▶ BRIEF: Write out the data below exactly, from its first line to the line containing "s.full := rfl", that line included.
==================================================
/- State.send. -/

@[simp] theorem State.send_ns (m : NetMsg) : (s.send m).ns = s.ns := rfl
@[simp] theorem State.send_cyc (m : NetMsg) : (s.send m).cyc = s.cyc := rfl
@[simp] theorem State.send_free (m : NetMsg) : (s.send m).free = s.free := rfl
@[simp] theorem State.send_agenda (m : NetMsg) : (s.send m).agenda = s.agenda := rfl
@[simp] theorem State.send_cur (m : NetMsg) : (s.send m).cur = s.cur := rfl
@[simp] theorem State.send_inputs (m : NetMsg) : (s.send m).inputs = s.inputs := rfl
@[simp] theorem State.send_mem (m : NetMsg) : (s.send m).mem = s.mem := rfl
@[simp] theorem State.send_poison (m : NetMsg) : (s.send m).poison = s.poison := rfl
@[simp] theorem State.send_full (m : NetMsg) : (s.send m).full = s.full := rfl
@[simp] theorem State.send_wins (m : NetMsg) : (s.send m).wins = s.wins := rfl
@[simp] theorem State.send_wq (m : NetMsg) : (s.send m).wq = s.wq := rfl
@[simp] theorem State.send_access (m : NetMsg) : (s.send m).access = s.access := rfl
@[simp] theorem State.send_ceil (m : NetMsg) : (s.send m).ceil = s.ceil := rfl
@[simp] theorem State.send_ceilx (m : NetMsg) : (s.send m).ceilx = s.ceilx := rfl
@[simp] theorem State.send_refusals (m : NetMsg) : (s.send m).refusals = s.refusals := rfl
@[simp] theorem State.send_refLost (m : NetMsg) : (s.send m).refLost = s.refLost := rfl
@[simp] theorem State.send_cores (m : NetMsg) : (s.send m).cores = s.cores := rfl
@[simp] theorem State.send_regions (m : NetMsg) : (s.send m).regions = s.regions := rfl
@[simp] theorem State.send_gangs (m : NetMsg) : (s.send m).gangs = s.gangs := rfl
@[simp] theorem State.send_nextGang (m : NetMsg) : (s.send m).nextGang = s.nextGang := rfl
@[simp] theorem State.send_queues (m : NetMsg) : (s.send m).queues = s.queues := rfl
@[simp] theorem State.send_rrq (m : NetMsg) : (s.send m).rrq = s.rrq := rfl
@[simp] theorem State.send_groups (m : NetMsg) : (s.send m).groups = s.groups := rfl
@[simp] theorem State.send_chains (m : NetMsg) : (s.send m).chains = s.chains := rfl
@[simp] theorem State.send_gapLim (m : NetMsg) : (s.send m).gapLim = s.gapLim := rfl
@[simp] theorem State.send_gaps (m : NetMsg) : (s.send m).gaps = s.gaps := rfl
@[simp] theorem State.send_sync (m : NetMsg) : (s.send m).sync = s.sync := rfl
@[simp] theorem State.send_net (m : NetMsg) : (s.send m).net = s.net ++ [m] := rfl
@[simp] theorem State.send_colls (m : NetMsg) : (s.send m).colls = s.colls := rfl
@[simp] theorem State.send_collClosed (m : NetMsg) : (s.send m).collClosed = s.collClosed := rfl
@[simp] theorem State.send_clamp (m : NetMsg) : (s.send m).clamp = s.clamp := rfl
@[simp] theorem State.send_boot (m : NetMsg) : (s.send m).boot = s.boot := rfl
@[simp] theorem State.send_keys (m : NetMsg) : (s.send m).keys = s.keys := rfl
@[simp] theorem State.send_ports (m : NetMsg) : (s.send m).ports = s.ports := rfl
@[simp] theorem State.send_links (m : NetMsg) : (s.send m).links = s.links := rfl
@[simp] theorem State.send_mctpOut (m : NetMsg) : (s.send m).mctpOut = s.mctpOut := rfl
@[simp] theorem State.send_sessions (m : NetMsg) : (s.send m).sessions = s.sessions := rfl
@[simp] theorem State.send_chans (m : NetMsg) : (s.send m).chans = s.chans := rfl
@[simp] theorem State.send_policy (m : NetMsg) : (s.send m).policy = s.policy := rfl
@[simp] theorem State.send_wire (m : NetMsg) : (s.send m).wire = s.wire := rfl
@[simp] theorem State.send_bell (m : NetMsg) : (s.send m).bell = s.bell := rfl
@[simp] theorem State.send_bellLast (m : NetMsg) : (s.send m).bellLast = s.bellLast := rfl
@[simp] theorem State.send_bellEnd (m : NetMsg) : (s.send m).bellEnd = s.bellEnd := rfl
@[simp] theorem State.send_commons (m : NetMsg) : (s.send m).commons = s.commons := rfl
@[simp] theorem State.send_hbm (m : NetMsg) : (s.send m).hbm = s.hbm := rfl
@[simp] theorem State.send_mailbox (m : NetMsg) : (s.send m).mailbox = s.mailbox := rfl
@[simp] theorem State.send_egress (m : NetMsg) : (s.send m).egress = s.egress := rfl
@[simp] theorem State.send_clampEvents (m : NetMsg) : (s.send m).clampEvents = s.clampEvents := rfl
@[simp] theorem State.send_eccCounts (m : NetMsg) : (s.send m).eccCounts = s.eccCounts := rfl
@[simp] theorem State.send_lodgeFaults (m : NetMsg) : (s.send m).lodgeFaults = s.lodgeFaults := rfl
@[simp] theorem State.send_parting (m : NetMsg) : (s.send m).parting = s.parting := rfl
@[simp] theorem State.send_arrived (m : NetMsg) : (s.send m).arrived = s.arrived := rfl
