/-- Settles O27: each check by its own lemma, and each instruction because the checks of its address decide what it does. -/
theorem addressChecks : Obligations.AddressChecks := by
  unfold Obligations.AddressChecks
  refine ⟨fun s kind a n => ⟨addrCheck_poisoned s kind a n, addrCheck_misaligned s kind, fun halign hcan => ?_,
    fun r u => unitTr_noncanon s r u kind, canonical_eq_false_iff a⟩, fun ty g a b c sc k p => ⟨?_, ?_, ?_, ?_, ?_, ?_, ?_, ?_, ?_⟩⟩
  · rw [addrCheck_aligned s kind halign, addrReach_noncanon s kind hcan]
  · exact addressFaults_of_checksAddress (fun _ => rfl) (stepSt_checksAddress ty a b c p)
  · exact addressFaults_of_checksAddress (fun _ => rfl) (stepStp_checksAddress ty a b c p)
  · exact addressFaults_of_checksAddress (fun _ => rfl) (stepRel_checksAddress ty a b sc p)
  · exact addressFaults_of_checksAddress (fun _ => rfl) (stepCrel_checksAddress a b p)
  · exact addressFaults_of_checksAddress (fun _ => rfl) (stepLdc_checksAddress ty g a c k p)
  · exact addressFaults_of_checksAddress (fun _ => rfl) (stepStc_checksAddress ty a b c k p)
  · exact addressFaults_of_checksAddress (fun _ => rfl) (atomicBody_checksAddress 0 ty g a b p)
  · exact addressFaults_of_checksAddress (fun _ => rfl) (stepAcas_checksAddress ty g a b c p)
  · exact addressFaults_of_checksAddress (fun _ => rfl) (prefixBody_checksAddress 8 g a p)

end Sys2Proof.Machine

/-! Chains at their home: what the Turnstile makes of an access that comes, of one that has been performed, of the entries it holds, and of a chain
that has waited GAPLIM (R151 to R155). -/

namespace Sys2Proof.Machine

/- A chain's own state: which access may follow, and what its performance leaves (R152). -/

theorem eligible_iff (c : ChainSt) {a : Access} {x : Chain4} (hx : a.chain = some x) :
    eligible c a = true ↔ (x.pd = c.l ∧ (c.sl = x.sq ∨ c.sl = 0xFFFFFF)) ∨ (x.pd = 0xFFFFFF ∧ c.sl = x.sq) := by
  simp [eligible, chainOf, hx]

theorem chainAdvance_of_successor (c : ChainSt) {a : Access} {x : Chain4} (hx : a.chain = some x) (hsc : x.sc ≠ 0) :
    chainAdvance c a = { c with l := x.sq, sl := x.sc } := by
  simp [chainAdvance, chainOf, hx, hsc]

theorem chainAdvance_of_last (c : ChainSt) {a : Access} {x : Chain4} (hx : a.chain = some x) (hsc : x.sc = 0) :
    chainAdvance c a = { c with l := 0, sl := 0xFFFFFF } := by
  simp [chainAdvance, chainOf, hx, hsc]

theorem mayForward_iff (c : ChainSt) : mayForward c = true ↔ c.flying = false ∧ stuck c = false := by
  simp [mayForward]

/-- An access goes on at once exactly when it is none of those that must wait. -/
theorem goesOn_eq_false_iff (c : ChainSt) (a : Access) :
    (eligible c a && mayForward c) = false ↔ eligible c a = false ∨ c.flying = true ∨ stuck c = true := by
  simp only [mayForward, Bool.and_eq_false_iff, Bool.not_eq_false']

/- An access comes to its chain. -/

section Arrive

variable {s : State} {key : Nat} {a : Access} {c : ChainSt} (hc : fgetD s.chains key {} = c)
include hc

theorem chainArrive_forwards (he : eligible c a = true) (hm : mayForward c = true) (hn : nullLink a = false) :
    chainArrive s key a = { s with chains := fset s.chains key { c with flying := true } }.send (.chained a) := by
  simp [chainArrive, hc, he, hm, hn]

theorem chainArrive_nullLink (he : eligible c a = true) (hm : mayForward c = true) (hn : nullLink a = true) :
    chainArrive s key a =
      chainPump (answer { s with chains := fset s.chains key (chainAdvance c a) } a [] false) key (c.held.length + 1) := by
  simp [chainArrive, hc, he, hm, hn]

theorem chainArrive_holds (hw : (eligible c a && mayForward c) = false) (hroom : heldAt s (chainHome s key) < 256) :
    chainArrive s key a = { s with chains := fset s.chains key { c with held := c.held ++ [{ a with since := s.ns }] } } := by
  simp [chainArrive, hc, hw, hroom]

theorem chainArrive_full (hw : (eligible c a && mayForward c) = false) (hfull : 256 ≤ heldAt s (chainHome s key)) :
    chainArrive s key a = refuse s a .tsfull 0 := by
  simp [chainArrive, hc, hw, Nat.not_lt.mpr hfull]

end Arrive

/-- CHAIN_ARRIVAL of an access that its target's table permits. -/
theorem stepChainArrival_permitted {s u : State} {k : Nat} {a b : Access} (hmsg : s.msg k = some (.chain a))
    (hpath : pathUp s (a.mid / 8192) (chainDie s (chainKey a.gang (chainOf a).ch)) = true) (hcheck : chainCheck s a = (some b, u)) :
    stepChainArrival k s = chainArrive (u.drop k) (chainKey a.gang (chainOf a).ch) b := by
  simp [stepChainArrival, hmsg, hpath, hcheck]

/-- CHAIN_ARRIVAL of an access that its target's table refuses. -/
theorem stepChainArrival_refused {s u : State} {k : Nat} {a : Access} (hmsg : s.msg k = some (.chain a))
    (hpath : pathUp s (a.mid / 8192) (chainDie s (chainKey a.gang (chainOf a).ch)) = true) (hcheck : chainCheck s a = (none, u)) :
    let key := chainKey a.gang (chainOf a).ch
    stepChainArrival k s = refuse (chainRefused (u.drop k) key (fgetD s.chains key {}) a) a .access 0 := by
  simp [stepChainArrival, hmsg, hpath, hcheck]

/- A forwarded access is performed. -/

theorem chainAt_hbm (s : State) {a : Access} {p : Nat} (h : a.tgt = .hbm p) : chainAt s a = (.at_ s (hbmAddr p), false) := by
  simp [chainAt, h]
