-- ==== Sys2Proof/Machine/Events.lean ====
section
/-! DEFINITION. The meanings of the commands that are no requests: link, line, clock and field loop
events and the expiries of the timers. An expiry of a timer that is not running, or not yet due, changes
nothing; during power-on reset only the two lines are heard (notes/assumptions/8.md, 6.md). -/

namespace Sys2Proof.Machine

/-- An event that acts on the records of the dock. -/
def State.event (s : State) (f : Dock → Dock) : Result :=
  .next (s.live (fun s => { s with dock := f s.dock }))

/-! ### Links -/

/-- R196, R197, R198: FRAME_COMPLETE. -/
def execFrameComplete (link : Link) (s : State) : Result := .next (s.live (·.takeFrame link))

/-- R196: INTER_BYTE_GAP_TIMEOUT. -/
def execInterByteGapTimeout (link : Link) (s : State) : Result := .next (s.live (·.gapTimeout link))

/-- R203: FRAME_SENT. -/
def execFrameSent (link : Link) (s : State) : Result := .next (s.live (·.finishFrame link))

/-- R196: BYTE_RECEIVED. -/
def execByteReceived (link : Link) (byte : Byte) (stopBit : Bool) (s : State) : Result :=
  .next (s.live (·.takeByte link byte stopBit))

/-! ### Lines and the clock -/

/-- R213: POWER_ON_RESET. -/
def execPowerOnReset (s : State) : Result := .next s.powerOn

/-- R146, R213: RESET_LINE_RELEASE. -/
def execResetLineRelease (s : State) : Result := .next s.endReset

/-- R143: PLANT_STOP_ASSERTION. -/
def execPlantStopAssertion (s : State) : Result :=
  ({ s with plantLine := true } : State).event Dock.assertStop

/-- R144: PLANT_STOP_RELEASE. -/
def execPlantStopRelease (s : State) : Result :=
  ({ s with plantLine := false } : State).event Dock.releaseStop

/-- R191: RUNNING_SECONDS_TICK. -/
def execRunningSecondsTick (s : State) : Result := s.event Dock.tick

/-! ### Field loop -/

/-- R180, R181: POLL. -/
def execPoll (s : State) : Result := .next (s.live State.sendPoll)

/-- R183 to R189: NODE_REPLY. -/
def execNodeReply (bytes : List Byte) (inWindow : Bool) (s : State) : Result :=
  .next (s.live (·.takeReply bytes inWindow))

/-- R183, R186: REPLY_WINDOW_EXPIRY. -/
def execReplyWindowExpiry (s : State) : Result := .next (s.live State.missReply)

/-! ### Timers -/

/-- R7: STALENESS_TIMER_EXPIRY. -/
def execStalenessTimerExpiry (probe : Fin 32) (s : State) : Result := s.event (·.stalenessExpiry probe)

/-- R8: REFRESH_TIMER_EXPIRY. -/
def execRefreshTimerExpiry (zone : Fin 8) (s : State) : Result := s.event (·.refreshExpiry zone)

/-- R14: WARM_DELAY_EXPIRY. -/
def execWarmDelayExpiry (zone : Fin 8) (s : State) : Result := s.event (·.warmExpiry zone)

/-- R15: COLD_DELAY_EXPIRY. -/
def execColdDelayExpiry (zone : Fin 8) (s : State) : Result := s.event (·.coldExpiry zone)

/-- R70: ALLOWANCE_TIMER_EXPIRY. -/
def execAllowanceTimerExpiry (ring : Fin 20) (s : State) : Result := s.event (·.allowanceExpiry ring)

/-- R87: INFLATE_TIMER_EXPIRY. -/
def execInflateTimerExpiry (door : Fin 16) (s : State) : Result := s.event (·.inflateExpiry door)

/-- R88: DEFLATE_TIMER_EXPIRY. -/
def execDeflateTimerExpiry (door : Fin 16) (s : State) : Result := s.event (·.deflateExpiry door)

/-- R97: TRAVEL_TIMER_EXPIRY. -/
def execTravelTimerExpiry (door : Fin 16) (s : State) : Result := s.event (·.travelExpiry door)

/-- R90: RECLOSE_TIMER_EXPIRY. -/
def execRecloseTimerExpiry (door : Fin 16) (s : State) : Result := s.event (·.recloseExpiry door)

/-- R94: CLOSE_WAIT_EXPIRY. -/
def execCloseWaitExpiry (door : Fin 16) (s : State) : Result := s.event (·.closeWaitExpiry door)

/-- R98: LEAK_GRACE_EXPIRY. -/
def execLeakGraceExpiry (door : Fin 16) (s : State) : Result := s.event (·.leakExpiry door)

/-- R114: INTERVAL_TIMER_EXPIRY. -/
def execIntervalTimerExpiry (zone : Fin 8) (s : State) : Result := s.event (·.intervalExpiry zone)

/-- R121: DEFERRAL_TIMER_EXPIRY. -/
def execDeferralTimerExpiry (zone : Fin 8) (s : State) : Result := s.event (·.deferralExpiry zone)

/-- R124: DURATION_TIMER_EXPIRY. -/
def execDurationTimerExpiry (zone : Fin 8) (s : State) : Result := s.event (·.durationExpiry zone)

/-- R125: DRIP_TIMER_EXPIRY. -/
def execDripTimerExpiry (zone : Fin 8) (s : State) : Result := s.event (·.dripExpiry zone)

/-- R127: RECOVERY_TIMER_EXPIRY. -/
def execRecoveryTimerExpiry (zone : Fin 8) (s : State) : Result := s.event (·.recoveryExpiry zone)

/-- R141: MISMATCH_TIMER_EXPIRY. -/
def execMismatchTimerExpiry (channel : Fin 48) (s : State) : Result :=
  s.event (·.mismatchExpiry channel)

end Sys2Proof.Machine
end

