/-! ### Requests that read -/

/-- R17, R18, R22, R48: the reads of zones, probes, classes and lanes. The layouts that Chapter 11 does
not tabulate are the model's choice (notes/assumptions/2.md). -/
def Obligations.ZoneAndLaneReadsAnswer : Prop :=
  ∀ (s : State) (l : Link) (tag : Byte),
    (∀ z : Fin 8, Ready s l (.readZone (idx z) 0) → s.dock.zoneFitted z = true →
      exec (.readZone l tag (idx z) 0) s =
        .next (s.answered l tag (.readZone (idx z) 0) (okReply (s.dock.zoneRecord z (s.dock.zones[z]).inexact)))) ∧
    (∀ z : Fin 8, Ready s l (.readZone (idx z) 1) → s.dock.zoneFitted z = true →
      exec (.readZone l tag (idx z) 1) s =
        .next ((s.on (s.dock.modZone z ({ · with inexact := false }))).answered l tag (.readZone (idx z) 1)
          (okReply (s.dock.zoneRecord z (s.dock.zones[z]).inexact)))) ∧
    (∀ p : Fin 32, Ready s l (.readProbe (idx p)) →
      exec (.readProbe l tag (idx p)) s =
        .next (s.answered l tag (.readProbe (idx p)) (okReply (s.dock.probeRecord p)))) ∧
    (∀ c : Fin 8, Ready s l (.readClass (idx c)) →
      exec (.readClass l tag (idx c)) s =
        .next (s.answered l tag (.readClass (idx c)) (okReply (s.dock.classRecord c)))) ∧
    (∀ n : Fin 24, Ready s l (.readLane (idx n)) →
      exec (.readLane l tag (idx n)) s =
        .next (s.answered l tag (.readLane (idx n)) (okReply (s.dock.laneRecord n))))

/-- R106, R112, R145, R61: the reads of doors, defrosts, channels and rings; READ_RING clears the flags
whose options are given, after it has reported them. The layouts that Chapter 11 does not tabulate are
the model's choice (notes/assumptions/2.md). -/
def Obligations.DoorAndRingReadsAnswer : Prop :=
  ∀ (s : State) (l : Link) (tag : Byte),
    (∀ d : Fin 16, Ready s l (.readDoor (idx d)) → s.dock.doorFitted d = true →
      exec (.readDoor l tag (idx d)) s =
        .next (s.answered l tag (.readDoor (idx d)) (okReply (s.dock.doorRecord d)))) ∧
    (∀ z : Fin 8, Ready s l (.readDefrost (idx z)) → s.dock.zoneFitted z = true →
      exec (.readDefrost l tag (idx z)) s =
        .next (s.answered l tag (.readDefrost (idx z))
          (okReply (s.dock.defrostRecord z ++ [byteOf s.dock.slotLimit, byteOf s.dock.slotsHeld])))) ∧
    (∀ c : Fin 48, Ready s l (.readChannel (idx c)) → s.dock.channelFitted c = true →
      exec (.readChannel l tag (idx c)) s =
        .next (s.answered l tag (.readChannel (idx c)) (okReply (s.dock.channelReply c)))) ∧
    (∀ (r : Fin 20) (offset clear : Byte), Ready s l (.readRing ⟨idx r, offset, clear⟩) →
      s.dock.ringFitted r = true → offset.toNat ≤ 31 → clear.toNat ≤ 3 →
      exec (.readRing l tag ⟨idx r, offset, clear⟩) s =
        .next ((s.on (s.dock.modRing r (fun ring =>
            { ring with
              drained := ring.drained && !clear.getLsbD 0
              unplanned := ring.unplanned && !clear.getLsbD 1 }))).answered l tag
          (.readRing ⟨idx r, offset, clear⟩) (okReply (s.dock.ringReply r offset.toNat))))

/-- R160, R171, R190, R192, R209, R210: the reads of alarms, holds, nodes, the clock, the identity and
the status; STATUS then clears the NOTICES_DROPPED flag of the requesting link. READ_HOLDS carries the
holder and the pending link of the sixteen doors and the lengths of the two notes; IDENTIFY carries the
codes, the capacities in R209's order and the commissioning record. The layouts that Chapter 11 does not
tabulate are the model's choice (notes/assumptions/2.md). -/
def Obligations.SiteReadsAnswer : Prop :=
  ∀ (s : State) (l : Link) (tag : Byte),
    (∀ start : Byte, Ready s l (.readAlarms start) → start.toNat ≤ 48 →
      exec (.readAlarms l tag start) s =
        .next (s.answered l tag (.readAlarms start) (okReply (s.dock.alarmsReply start.toNat)))) ∧
    (Ready s l .readHolds →
      exec (.readHolds l tag) s = .next (s.answered l tag .readHolds (okReply
        ((List.finRange 16).flatMap (fun d =>
            [linkCode (s.holds[d]).holder, linkCode (s.holds[d]).pending]) ++
          [byteOf (s.noteToFloor.getD []).length, byteOf (s.noteToSite.getD []).length])))) ∧
    (∀ n : Fin 48, Ready s l (.readNode (byteOf (n.val + 1))) →
      exec (.readNode l tag (byteOf (n.val + 1))) s =
        .next (s.answered l tag (.readNode (byteOf (n.val + 1))) (okReply (s.dock.nodeReply n)))) ∧
    (Ready s l .readClock →
      exec (.readClock l tag) s = .next (s.answered l tag .readClock (okReply s.dock.clockBytes))) ∧
    (Ready s l .identify →
      exec (.identify l tag) s = .next (s.answered l tag .identify (okReply
        ([0x0B, 0x41, 0x58, 0x16, 3, 16, 8, 32, 4, 24, 12, 20, 32, 0x04, 0x00, 8, 48, 48, 24, 47, 1, 4, 2,
            32, 250, 64, flagByte s.dock.commissioning.done] ++
          numBytes2 s.dock.commissioning.siteNumber ++
          [byteOf s.dock.commissioning.doors, byteOf s.dock.commissioning.zones])))) ∧
    (Ready s l .status →
      exec (.status l tag) s =
        .next ((s.on (s.dock.modNoticeEnd l ({ · with dropped := false }))).answered l tag .status
          (okReply (s.statusBytes l))))

/-! ### Zones, probes and their timers -/

/-- R2: SET_ZONE writes the six fields and updates the zone. That the reply's INEXACT flag is the one
before the request is the model's choice between R218 and R2 (notes/assumptions/20.md). -/
def Obligations.SetZoneWritesAndUpdates : Prop :=
  ∀ (s : State) (tag : Byte) (a : SetZone) (z : Fin 8) (kind : ZoneKind) (mode : Rounding),
    Ready s .site (.setZone a) → a.zone = idx z → s.dock.zoneFitted z = true →
    readZoneKind a.kind = some kind → readRounding a.rounding = some mode → Dock.zoneFieldsOk a = true →
    (kind = (s.dock.zones[z]).kind ∨ s.dock.zoneInUse z = false) →
    let k := (s.dock.modZone z ({ · with
      kind := kind, setPoint := a.setPoint.toInt, highLimit := a.highLimit.toInt,
      lowLimit := a.lowLimit.toInt, alarmDelay := a.alarmDelay.toNat, rounding := mode })).zoneUpdate z none
    exec (.setZone .site tag a) s =
      .next ((s.on k).answered .site tag (.setZone a) (okReply (k.zoneRecord z (s.dock.zones[z]).inexact)))

/-- R5: the five rows of SET_PROBE. Of the two updates of a rebinding the left zone's comes first, and what a
leaving probe clears is cleared before the updates: the model's choice (notes/assumptions/4.md). -/
def Obligations.SetProbeBinds : Prop :=
  ∀ (s : State) (tag : Byte) (a : SetProbe) (p : Fin 32),
    Ready s .site (.setProbe a) → a.probe = idx p → -50 ≤ a.offset.toInt → a.offset.toInt ≤ 50 →
    let k := s.dock.modProbe p ({ · with offset := a.offset.toInt })
    let done := fun (k' : Dock) => (Host.Outcome.next
      ((s.on k').answered .site tag (.setProbe a) (okReply (k'.probeRecord p))) : Result)
    let bind := fun (z : Fin 8) => k.modProbe p
      ({ · with bound := some z, raw := 0, readTime := s.dock.running, status := .stale })
    ((s.dock.probes[p]).bound = none → a.target = 0xFF → exec (.setProbe .site tag a) s = done k) ∧
    (∀ z : Fin 8, (s.dock.probes[p]).bound = none → a.target = idx z → s.dock.zoneFitted z = true →
      (s.dock.boundProbes z).length < 4 →
      exec (.setProbe .site tag a) s = done ((bind z).zoneUpdate z none)) ∧
    (∀ y : Fin 8, (s.dock.probes[p]).bound = some y → a.target = 0xFF →
      exec (.setProbe .site tag a) s =
        done (((k.modProbe p ({ · with bound := none, raw := 0, status := .unbound })).probeLeft p
          y).zoneUpdate y none)) ∧
    (∀ y : Fin 8, (s.dock.probes[p]).bound = some y → a.target = idx y → s.dock.zoneFitted y = true →
      exec (.setProbe .site tag a) s = done (k.zoneUpdate y none)) ∧
    (∀ y z : Fin 8, (s.dock.probes[p]).bound = some y → z ≠ y → a.target = idx z →
      s.dock.zoneFitted z = true → (s.dock.boundProbes z).length < 4 →
      exec (.setProbe .site tag a) s = done ((((bind z).probeLeft p y).zoneUpdate y none).zoneUpdate z none))

/-- R9 to R12: what a zone update writes into its zone, and that it writes no other zone's temperature. -/
def Obligations.ZoneUpdateSetsTemperature : Prop :=
  ∀ (k : Dock) (z : Fin 8) (readings : Option (List Int)),
    let k1 := match readings with
      | none => k
      | some rs => k.intake z rs
    let cs := k1.contributions z
    let before := k.zones[z]
    let after := (k.zoneUpdate z readings).zones[z]
    after.lastUpdate = k.running ∧ after.refresh = some k.running ∧
      (cs = [] → after.tz = before.highLimit ∧ after.tempStatus = .substituted ∧
        after.inexact = before.inexact) ∧
      (cs ≠ [] → after.tz = roundedMean before.rounding cs.sum cs.length ∧ after.tempStatus = .valid ∧
        after.inexact = (before.inexact || meanInexact cs.sum cs.length)) ∧
      (∀ y : Fin 8, y ≠ z → ((k.zoneUpdate z readings).zones[y]).tz = (k.zones[y]).tz ∧
        ((k.zoneUpdate z readings).zones[y]).tempStatus = (k.zones[y]).tempStatus ∧
        ((k.zoneUpdate z readings).zones[y]).lastUpdate = (k.zones[y]).lastUpdate)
==================================================
▶ TASK RESPONSE:
/- State.send. -/

@[simp] theorem State.send_ns (m : NetMsg) : (s.send m).ns = s.ns := rfl
@[simp] theorem State.send_cyc (m : NetMsg) : (s.send m).cyc = s.cyc := rfl
@[simp] theorem State.send_free (m : NetMsg) : (s.send m).free = s.free := rfl
@[simp] theorem State.send_agenda (m : NetMsg) : (s.send m).agenda = s.agenda := rfl
@[simp] theorem State.send_cur (m : NetMsg) : (s.send m).cur = s.cur := rfl
@[simp] theorem State.send_inputs (m : NetMsg) : (s.send m).inputs = s.inputs := rfl
@[simp] theorem State.send_mem (m : NetMsg) : (s.send m).mem = s.mem := rfl
@[simp] theorem State.send_poison (m : NetMsg) : (s.send m).poison = s.poison := rfl
@[simp] theorem State.send_full (m : NetMsg) : (s.send m).full = s.full := rfl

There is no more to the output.